Para Yuri Santos. diretor de operações da Direção Máquinas e Equipamentos – Demaq, a despeito das propostas para a destinação e tratamento ambientalmente corretos ao lixo, em todas as suas classificações, a primeira passa por investimentos massivos, de forma planejada e responsável, em alternativas sustentáveis e com ganhos substanciais para a saúde, a economia e o meio ambiente com todas as complexidades que lhe são afetas. “As soluções estão postas, cabe aos gestores públicos se vestirem da mesma vontade política e disposição, assim como vêm fazendo para enfrentar a Covid-19, para acabar de vez com uma de nossas maiores chagas, os aterros e lixões, para onde são destinados mais de 80 mil toneladas de resíduos por dia e com elevado potencial de poluição ambiental e consequências graves à saúde da população, em particular de milhões de brasileiros que têm, nas montanhas de lixo e com tudo o que há de mais degradante para a própria dignidade humana, o sustento de suas famílias”, enfatiza.

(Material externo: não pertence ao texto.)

-- ==== Sys2Proof/Tests/Slice0.lean ====
section
/-! SUPPORT. Small tests: ill-formed commands are refused, words written out from the spec decode to their instruction,
single steps on small states, and for each statement a state and operands that meet its hypotheses. -/

namespace Sys2Proof.Tests

open Sys2Proof.Machine

/-! ### Ill-formed commands: one for each check of each row -/

def badIssues : List Issue := [⟨704, 0, .none⟩, ⟨0, 64, .none⟩]
def vz : VFmt := ⟨false, false, 0, 0, 0, 0, 0, false, false, false, 0, 0⟩
def iz : IFmt := ⟨false, false, 0, 0, 0, false, 0⟩
def mz : MFmt := ⟨false, false, 0, 0, 0, false, false, 0, 0, 0, 0, 0⟩
def cz : CFmt := ⟨0, 0, false, false, 0, 0⟩
def hostOk : HostAnswer := ⟨[], []⟩
def badHosts : List HostAnswer := [⟨[(2 ^ 55, 0)], []⟩, ⟨[], [2 ^ 55]⟩, ⟨[], [1]⟩]
def badWrites : List BarWrite := [⟨.core 72, 0, 8, 0⟩, ⟨.host, 2 ^ 26, 8, 0⟩]
def mac0 : List Byte := List.replicate 6 0
def badFrames : List Frame :=
  [⟨6, mac0, none, 0, true, List.replicate 64 0, []⟩, ⟨0, mac0, none, 0, true, [], []⟩,
    ⟨0, [], none, 0, true, List.replicate 64 0, []⟩]
def noUp : Upset := noUpset
def badUp : Upset := { noUpset with sector := 4 }
def plainUse : LineAccess := ⟨.unit false, noUp⟩

/-- Uses that no agent 0, and none that core 0's group, agent 5, may make. -/
def badUses : List LineAccess :=
  [⟨.unit false, badUp⟩, ⟨.unit false, { noUpset with flips := [(4, 0)] }⟩,
    ⟨.unit false, { noUpset with flips := [(0, 0), (0, 1)] }⟩, ⟨.load 0 0 0, noUp⟩]
def badCoreUses : List LineAccess :=
  [plainUse, ⟨.load 8 0 0, noUp⟩, ⟨.load 0 1 1, noUp⟩, ⟨.load 0 128 0, noUp⟩, ⟨.load 0 0 4, noUp⟩,
    ⟨.amo 0 0 1 0 0 0, noUp⟩, ⟨.amo 0 0 2 10 0 0, noUp⟩, ⟨.lr 0 0 1, noUp⟩, ⟨.sc 0 0 1 0, noUp⟩]

theorem test_ill_formed_v : (badIssues.all fun i =>
    ([.uadd, .usub, .umul, .umulhu, .uand, .uor, .uxor, .ushl, .ushr, .usar, .umin, .umax, .ucmp, .utov, .vtou, .ptou,
      .utop, .sread, .vlaneid, .vadd, .vsub, .vmul, .vmulh, .vand, .vor, .vxor, .vshl, .vshr, .vsar, .vmin, .vmax,
      .vsel, .vcmp, .vmov, .vpopc, .vfadd, .vfsub, .vfmul, .vfma, .vfmin, .vfmax, .vfcmp, .vfdiv, .vfsqrt, .vfrcp,
      .vfrsq, .vfexp2, .vflog2, .vcvt, .vshfl, .vred, .pand, .por, .pxor, .pandn, .twait, .taccOpen, .tmma, .tstore,
      .taccLdp, .tcomb, .taccRel, .haulCopy, .haulGather, .haulScatter, .haulRed, .haulPut, .haulGet, .bellSig,
      .bellWait, .bellRead, .bellXchg] : List (Issue → VFmt → Instr)).all fun c => !(c i vz).wellFormed) = true := by
  decide +kernel

theorem test_ill_formed_imc : (badIssues.all fun i =>
    ([.umovi, .umovhi, .uaddi, .uandi, .uori, .ushli, .ushri, .vmovi, .vaddi, .cairn] :
      List (Issue → IFmt → Instr)).all (fun c => !(c i iz).wellFormed) &&
    ([.st, .red, .tallyAdd, .tallyFlags, .gunlock, .fence] :
      List (Issue → MFmt → Instr)).all (fun c => !(c i mz).wellFormed) &&
    ([.nop, .bra, .call, .ret, .exit, .bar] : List (Issue → CFmt → Instr)).all fun c => !(c i cz).wellFormed) = true := by
  decide +kernel

theorem test_ill_formed_m : (badIssues.all fun i =>
    ([.ld, .atom, .tallyCvt, .spinwait, .glock] : List (Issue → MFmt → Instr)).all fun c => !(c i mz).wellFormed) =
      true := by
  decide +kernel

theorem test_ill_formed_engines :
    ([.ropeLivelock 704 0, .ropeLivelock 0 64, .glockPass 704 0, .glockPass 0 64, .spinwaitReread 704 0 hostOk,
      .spinwaitReread 0 64 hostOk, .partyLaunch 704, .partyEnd 704 0, .partyEnd 0 16,
      .tensorMilestone 704 hostOk .none none, .permitGrant 4, .permitLoss 704, .shadowCheck 704,
      .haulOpStart 704 hostOk, .haulMilestone 704] ++
      (badHosts.flatMap fun h => [.spinwaitReread 0 0 h, .tensorMilestone 0 h .none none, .haulOpStart 0 h, .publish 0 h,
        .tableLoad 0 h, .ctxCreate 0 h, .fetch 0 h, .sealReread 0 h, .apertureReadCompletion 0 h]) :
      List Instr).all (fun c => !c.wellFormed) = true := by
  decide +kernel

theorem test_ill_formed_queues :
    ((([.nopCmd, .windowFence, .launch, .bellWaitCmd, .bellSignal, .hintHeavy, .init, .close, .discard, .xltInv,
        .ctxDestroy, .allReduce, .reduceScatter, .allGather, .broadcast, .reduce, .barrier, .muster, .sealCrc] :
        List (Nat → Instr)).all fun c => !(c 256).wellFormed) &&
      (([.publish, .tableLoad, .ctxCreate, .fetch, .sealReread] : List (Nat → HostAnswer → Instr)).all
        fun c => !(c 256 hostOk).wellFormed) &&
      (([.commandComplete 256 0, .commandComplete 0 (2 ^ 32), .queueEnable .host 256 0, .queueDisable .host 256 0,
        .resume .host 256 0, .ringEnable .host 64 0, .ringDisable .host 64 0, .headAdvance .host 64 0] : List Instr).all
        fun c => !c.wellFormed) &&
      (([.queueEnable, .queueDisable, .resume, .ringEnable, .ringDisable, .headAdvance, .windowBaseWrite,
        .registerSignal, .ownerWrite, .clean, .cleanInv, .routeWrite, .bindingWrite] :
        List (Master → Nat → Word → Instr)).all fun c => !(c (.core 72) 0 0).wellFormed) &&
      (([.doorbell, .runtimeStop, .invalidation, .applyOwner, .retry, .fatal, .keepMem, .verify, .retirementRequest,
        .beat, .timeSet, .traceRingWrite, .shadowRingWrite, .errorRingWrite, .freeze, .clearAll] :
        List (Master → Word → Instr)).all fun c => !(c (.core 72) 0).wellFormed)) = true := by
  decide +kernel

theorem test_ill_formed_host :
    ([.windowWrite ⟨2 ^ 36, [none], false, []⟩, .windowRead (2 ^ 36) 1, .windowBaseWrite .host 4 0, .bootSramWrite (2 ^ 36) [],
      .registerSignal .host 16384 0, .ownerWrite .host 16384 0, .msixUnmask (.vector 2048), .drain (.cluster 704),
      .walk (.rope 704 0) 0 0 0 .none, .walk (.rope 0 64) 0 0 0 .none, .walk (.tensor 704) 0 0 0 .none,
      .walk (.haul 704) 0 0 0 .none, .walk (.cmdProc 256) 0 0 0 .none, .walk (.coll 4) 0 0 0 .none,
      .walk (.port 6) 0 0 0 .none, .walk (.port 0) 64 0 0 .none, .walk (.port 0) 0 (2 ^ 64) 0 .none,
      .walk (.port 0) 0 0 8 .none, .routeWrite .host 128 0, .coreParity 72] ++
      (badWrites.flatMap fun w => [.registerWrite w none, .registerWrite ⟨.host, 0, 8, 0⟩ (some w), .counterWrite w true,
        .cold (some w)]) : List Instr).all (fun c => !c.wellFormed) = true := by
  decide +kernel

theorem test_ill_formed_fabric :
    ([.rdcur 46730 0 0 noUp, .rdcur 0 63 0 noUp, .rdcur 5 1 0 noUp, .rdcur 0 0 (2 ^ 33) noUp, .rdcur 0 0 0 badUp,
      .wrnc 46730 0 0 0 0 noUp, .wrnc 0 63 0 0 0 noUp, .wrnc 0 0 (2 ^ 33) 0 0 noUp, .wrnc 0 0 0 0 0 badUp,
      .atomh 46730 0 0 (.tally 0) noUp, .atomh 0 63 0 (.tally 0) noUp, .atomh 0 0 (2 ^ 40) (.tally 0) noUp,
      .atomh 0 0 0 (.tally 0) badUp, .requestResend 46730 0 noUp, .requestResend 0 (2 ^ 33) noUp,
      .requestResend 0 0 badUp, .lineData 46731 0 noUp, .lineData 0 (2 ^ 33) noUp, .lineData 0 0 badUp] ++
      (([.rds, fun a x l u => .rdx a x l 0 0 u, fun a x l u => .upg a x l 0 0 u] :
        List (Nat → Nat → Nat → LineAccess → Instr)).flatMap fun c =>
          [c 46730 0 0 plainUse, c 0 63 0 plainUse, c 5 1 0 ⟨.lr 0 0 2, noUp⟩, c 0 0 (2 ^ 49) plainUse] ++
            badUses.map (c 0 0 0) ++ badCoreUses.map (c 5 0 0)) ++
      [.rds 5 0 0 ⟨.store 0, noUp⟩, .rdx 5 0 0 0 0 ⟨.load 0 0 0, noUp⟩, .upg 5 0 0 0 0 ⟨.load 0 0 0, noUp⟩] ++
      (([.wbd, .wbc, .snpshr, .snpinv, .snpcur, .snprsp, .cmp, .nack, .installAck] : List (Nat → Nat → Instr)).flatMap
        fun c => [c 46730 0, c 0 (2 ^ 33)]) ++
      [.clean .host 5 0, .cleanInv .host 5 0, .sweepDone 5, .scrubRead 20 [] 0, .scrubRead 0 [(4, 0)] 0,
        .scrubRead 0 [(0, 0), (0, 1)] 0, .refresh 20 0, .refresh 0 3072, .rfm 20 0,
        .rfm 0 3072, .hbmTempRead 20 0, .parityRetry 20 0 false, .d2dFrame 8 0 0 ⟨0, []⟩ 0, .d2dFrame 0 2 0 ⟨0, []⟩ 0,
        .d2dFrame 0 0 128 ⟨0, []⟩ 0, .d2dFrame 0 0 0 ⟨0, [⟨5, 0, none⟩]⟩ 0, .d2dFrame 0 0 0 ⟨0, [⟨0, 5, none⟩]⟩ 0,
        .d2dFrame 0 0 0 ⟨0, [⟨0, 1, some (2 ^ 33)⟩]⟩ 0, .replayTimeout 8 0 0, .replayTimeout 0 2 0, .replayTimeout 0 0 128, .d2dWireFail 8 0 0,
        .d2dWireFail 0 2 0, .d2dWireFail 0 0 128, .lockLost 5, .tempRead [0], .thermtrip 5 0,
        .l1Evict 704 0 0 false, .l1Evict 0 64 0 false, .l1Evict 0 0 (2 ^ 48) false] :
      List Instr).all (fun c => !c.wellFormed) = true := by
  decide +kernel
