theorem finishCause_of_ends {i : Instr} {s t : State} (h : Ends i s t) (hpc : t.pc = s.pc + 1) :
    FinishCause i s t := by
  cases h with
  | checkIdMismatch s bs b _ _ hc | validateMismatch s b bs _ hc | validateBusMismatch s bs b _ hc
  | sendReadMismatch s a b hc | sendWriteMismatch s a d b hc =>
    exact .crcMismatch rfl rfl rfl rfl (mt Option.some.inj hc) rfl rfl rfl
  | sendWriteNextMismatch s d w b hready _ hc =>
    exact .crcMismatch rfl (by simp [outOfPhase, hready]) rfl rfl (mt Option.some.inj hc) rfl rfl rfl
  | readbackMismatch s d b hawait hc =>
    exact .verifyMismatch rfl (by simp [outOfPhase, hawait]) rfl rfl (mt Option.some.inj (Ne.symm hc)) rfl rfl rfl rfl
  | sendWriteNextSeq s d hphase | readbackSeq s d hphase => exact .seqRefused rfl (by simp [outOfPhase, hphase]) rfl
  | txWriteBytesOperand s _ hop | fbWrOperand s _ _ hop | fbRdOperand s _ hop | setLenOperand s _ hop
  | regRdOperand s _ hop => exact .operandRefused rfl rfl (by simp [hop])
  | sendWriteNextMatch s d w b hphase | readbackMatch s d b hphase =>
    exact .success rfl (by simp [outOfPhase, hphase]) rfl
  | txWriteBytes s _ _ _ hop | fbWr s _ _ _ hop | fbRd s _ _ _ hop | setLen s _ _ hop | regRd s _ _ _ hop =>
    exact .success rfl rfl (by simp [hop])
  | nop | crcInit | crcUpdate | checkIdMatch | buildRead | buildWrite | validateMatch | validateBusMatch | sendReadMatch
  | sendWriteMatch | txReset | txWriteBit | txReadBit | txWriteByte | txReadByte | txSkip | txSearchFound | txSearchNone
  | txResetSearch => exact .success rfl rfl rfl
  -- The ends left are those of a command that does not finish.
  | _ => simp at hpc

/-- Settles O43, by the cause of each code. -/
theorem errorCodesHaveTheirCauses : Obligations.ErrorCodesHaveTheirCauses := by
  unfold Obligations.ErrorCodesHaveTheirCauses
  refine ⟨fun i s t h hpc => ?_, fun s t w e hw hd h => ?_⟩
  · cases finishCause_of_ends (ends_of_exec h) hpc with
    | success err phase operand => simp [err, phase, operand]
    | crcMismatch err phase operand command values crcOk dirty wph =>
      simp [err, phase, operand, command, values, crcOk, dirty, wph]
    | verifyMismatch err phase operand command values rxb vfyOk dirty wph =>
      simp [err, phase, operand, command, values, rxb, vfyOk, dirty, wph]
    | seqRefused result phase operand => simp [result, errByte, phase, operand]
    | operandRefused result phase operand => simp [result, errByte, phase, operand]
  · rw [eq_finish_of_step_of_decode_error hw hd h]
    rfl

/-- Settles O44: a refusal is finish alone. -/
theorem refusedCommandsHaveNoOtherEffect : Obligations.RefusedCommandsHaveNoOtherEffect := by
  unfold Obligations.RefusedCommandsHaveNoOtherEffect
  refine ⟨fun i s t h hpc herr => ?_, fun s t w e hw hd h => eq_finish_of_step_of_decode_error hw hd h⟩
  cases finishCause_of_ends (ends_of_exec h) hpc with
  | seqRefused result | operandRefused result =>
    subst result
    rfl
  | success err | crcMismatch err | verifyMismatch err => simp [err] at herr

end Sys2Proof.Proofs
end

section
/-! PROOF. Stalls (00_scope.md R13, 60_exceptions.md R217): what a stall needs and leaves, and the state at the stall of any
transaction of a frame and its echo read. -/

namespace Sys2Proof.Proofs
open Sys2Proof Sys2Proof.Machine Sys2Proof.Safety Sys2Proof.Claims

theorem busDo_of_stalls {o : Oracle} {op : BusOp} {s : State} (hb : s.params.busAlwaysReturns = false)
    (h : o.stalls s.trace op = true) (k : State → State) : busDo o op s k = markStalled s := by
  simp [busDo, busStalls, hb, h]

theorem busDo_of_not_stalls {o : Oracle} {op : BusOp} {s : State} (h : o.stalls s.trace op = false)
    (k : State → State) : busDo o op s k = k s := by
  simp [busDo, busStalls, h]

/-- Transaction `j` of a frame and its echo read. -/
def frameOp (bs : List Byte) (j : Nat) : BusOp :=
  match bs[j]? with
  | some b => .write b
  | none => .read

/-- The trace before transaction `j` of a frame sent after the trace `t`. -/
def traceBefore (t : Trace) (bs : List Byte) (j : Nat) : Trace := t ++ (bs.take j).map .write

theorem traceBefore_zero (t : Trace) (bs : List Byte) : traceBefore t bs 0 = t := List.append_nil t

theorem traceBefore_cons_succ (t : Trace) (b : Byte) (bs : List Byte) (j : Nat) :
    traceBefore t (b :: bs) (j + 1) = traceBefore (t ++ [.write b]) bs j := by
  simp [traceBefore]

/-- A frame that first stalls at transaction `n` has appended the bytes before it, and does no more. -/
theorem busWrites_busRead_of_stall {o : Oracle} {bs : List Byte} {n : Nat} {s : State}
    (k : Byte → State → State) (hb : s.params.busAlwaysReturns = false) (hn : n ≤ bs.length)
    (hpast : ∀ j, j < n → o.stalls (traceBefore s.trace bs j) (frameOp bs j) = false)
    (hstall : o.stalls (traceBefore s.trace bs n) (frameOp bs n) = true) :
    (busWrites o bs s fun u => busRead o u k) = markStalled { s with trace := traceBefore s.trace bs n } := by
  induction bs generalizing n s with
  | nil =>
    obtain rfl : n = 0 := Nat.le_zero.mp hn
    rw [traceBefore_zero] at hstall ⊢
    rw [busWrites, busRead, busDo_of_stalls (op := .read) hb hstall]
  | cons b bs ih =>
    cases n with
    | zero =>
      rw [traceBefore_zero] at hstall ⊢
      rw [busWrites, busWrite, busDo_of_stalls (op := .write b) hb hstall]
    | succ n =>
      have hfirst : o.stalls s.trace (.write b) = false := traceBefore_zero s.trace _ ▸ hpast 0 (Nat.succ_pos n)
      rw [busWrites, busWrite, busDo_of_not_stalls hfirst, traceBefore_cons_succ]
      rw [traceBefore_cons_succ] at hstall
      exact ih (s := logEvent (.write b) s) hb (Nat.le_of_succ_le_succ hn)
        (fun j hj => traceBefore_cons_succ .. ▸ hpast (j + 1) (Nat.succ_lt_succ hj)) hstall

/-- FC_SEND_READ stalled at transaction `n` has written WPH, FB and FLEN (42_frame_codec.md R124). -/
theorem sendRead_of_stall {o : Oracle} {s : State} {a : Word16} {n : Nat} (hb : s.params.busAlwaysReturns = false)
    (hn : n ≤ 3) (hpast : ∀ j, j < n → o.stalls (traceBefore s.trace (readFrame a) j) (frameOp (readFrame a) j) = false)
    (hstall : o.stalls (traceBefore s.trace (readFrame a) n) (frameOp (readFrame a) n) = true) :
    sendRead o a s =
      { withReadFrame a s with wph := .idle, trace := traceBefore s.trace (readFrame a) n, stalled := true } := by
  rw [sendRead, putReadFrame_eq_withReadFrame]
  exact busWrites_busRead_of_stall (s := withReadFrame a { s with wph := .idle }) _ hb hn hpast hstall

/-- Settles O46: a command that does not finish and left FAULTED unset stalled; and FC_SEND_READ is one frame. -/
theorem stallKeepsWhatTheCommandDidBefore : Obligations.StallKeepsWhatTheCommandDidBefore := by
  unfold Obligations.StallKeepsWhatTheCommandDidBefore
  refine ⟨fun i s t hrun h => ?_, ?_⟩
  · have hends := ends_of_exec h
    obtain ⟨hnofault, hnostall⟩ := hrun
    obtain hfin | hunf := finished_or_unfinished_of_ends hends
    · exact .inl (hfin.stalled.trans hnostall)
    · obtain ⟨-, hkeep⟩ | ⟨hkeep, hstalled, hb⟩ := hunf.mark
      · exact .inl (hkeep.trans hnostall)
      · obtain ⟨es, htrace, -⟩ := appends_of_ends hends
        exact .inr ⟨hb, hunf.pc, hunf.resps, hunf.err, ⟨es, htrace.symm⟩,
          step_of_stalled (hkeep.trans hnofault) hstalled, not_ended_of_stalled hstalled⟩
  · intro o s a k hk hb frame op before hpast hstall
    have hframe : readFrame a = frame := readFrame_eq a
    have h := sendRead_of_stall (o := o) (s := s) (a := a) hb (Nat.le_of_lt_succ hk)
    rw [hframe] at h
    exact h hpast hstall

end Sys2Proof.Proofs
end

section
/-! PROOF. A closed write sequence stays closed (42_frame_codec.md R129, R131): only FC_SEND_WRITE leaves IDLE. -/

namespace Sys2Proof.Proofs
open Sys2Proof Sys2Proof.Machine Sys2Proof.Claims

/-- Outside READY every end of FC_SEND_WRITE_NEXT is its refusal. -/
theorem exec_fcSendWriteNext_of_ne_ready {s : State} (d : Byte) (h : s.wph ≠ .ready) :
    exec (.fcSendWriteNext d) s = .next (returns 0x03 0x00 s) := by
  rw [exec_eq_next, effectOf, sendWriteNext_of_ne_ready _ d h]

theorem wph_idle_of_ends {i : Instr} {s t : State} (h : Ends i s t) (hi : isSendWrite i = false)
    (hs : s.wph = .idle) : t.wph = .idle := by
  cases h with
  | sendWriteMatch => cases hi
  -- The other two openings ask for READY and for AWAIT_RB.
  | sendWriteNextMatch s d w b hphase | readbackMatch s d b hphase => cases hs.symm.trans hphase
  | sendReadStall | sendReadMatch | sendReadMismatch | sendWriteStall | sendWriteMismatch | sendWriteNextStall
  | sendWriteNextMismatch | readbackMismatch | checkIdMismatch | validateMismatch | validateBusMismatch | txReset
  | txSearchFound | txSearchNone => rfl
  | _ => exact hs

theorem wph_idle_of_execAll {is : List Instr} {s t : State} (his : ∀ i ∈ is, isSendWrite i = false)
    (hs : s.wph = .idle) (h : execAll is s = .next t) : t.wph = .idle := by
  induction is generalizing s with
  | nil =>
    cases h
    exact hs
  | cons i is ih =>
    rw [execAll_cons] at h
    obtain ⟨hi, his⟩ := List.forall_mem_cons.mp his
    exact ih his (wph_idle_of_ends (effectOf_ends _ i s) hi hs) h

/-- Settles O21, by induction on the list of commands. -/
theorem closedSequenceSendsNothingMore : Obligations.ClosedSequenceSendsNothingMore := by
  unfold Obligations.ClosedSequenceSendsNothingMore
  intro is s t d his hs h
  have hidle := wph_idle_of_execAll his hs h
  exact ⟨hidle, exec_fcSendWriteNext_of_ne_ready d (by simp [hidle])⟩

end Sys2Proof.Proofs
end

section
/-! PROOF. The host sequences (30_encoding.md R85): what issuing one command does, and CRC_OF. -/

Tecnologia e sustentabilidade

Ao falar de solução, Yuri Santos considera uma tecnologia japonesa como sendo a melhor aposta para o tratamento de resíduos sólidos urbanos, industriais, de agronegócio e hospitalar, a qual reduz em até 95% o volume dos resíduos e está totalmente dentro das normas ambientais. Chamada de “DTRO5”, trata-se de um equipamento de grande porte (5 toneladas) para decomposição de resíduos por meio de plasma frio, que pode integrar uma Usina de Tratamento de Resíduos Urbanos. Funciona com a presença de oxigênio ionizado e decompõe a temperaturas inferiores a incineradores convencionais, gerando o mínimo de poluentes e dispensando totalmente a utilização de aterros sanitários, já proibidos desde 2010.  Com capacidade para tratar 210 kg de lixo por hora, somente uma atende às necessidades de um município de até 20 mil habitantes, por exemplo. Vale destacar a triagem de todo o resíduo feita antes de dar entrada no maquinário, o que torna indispensável a colaboração de Associações de Catadores de Papel.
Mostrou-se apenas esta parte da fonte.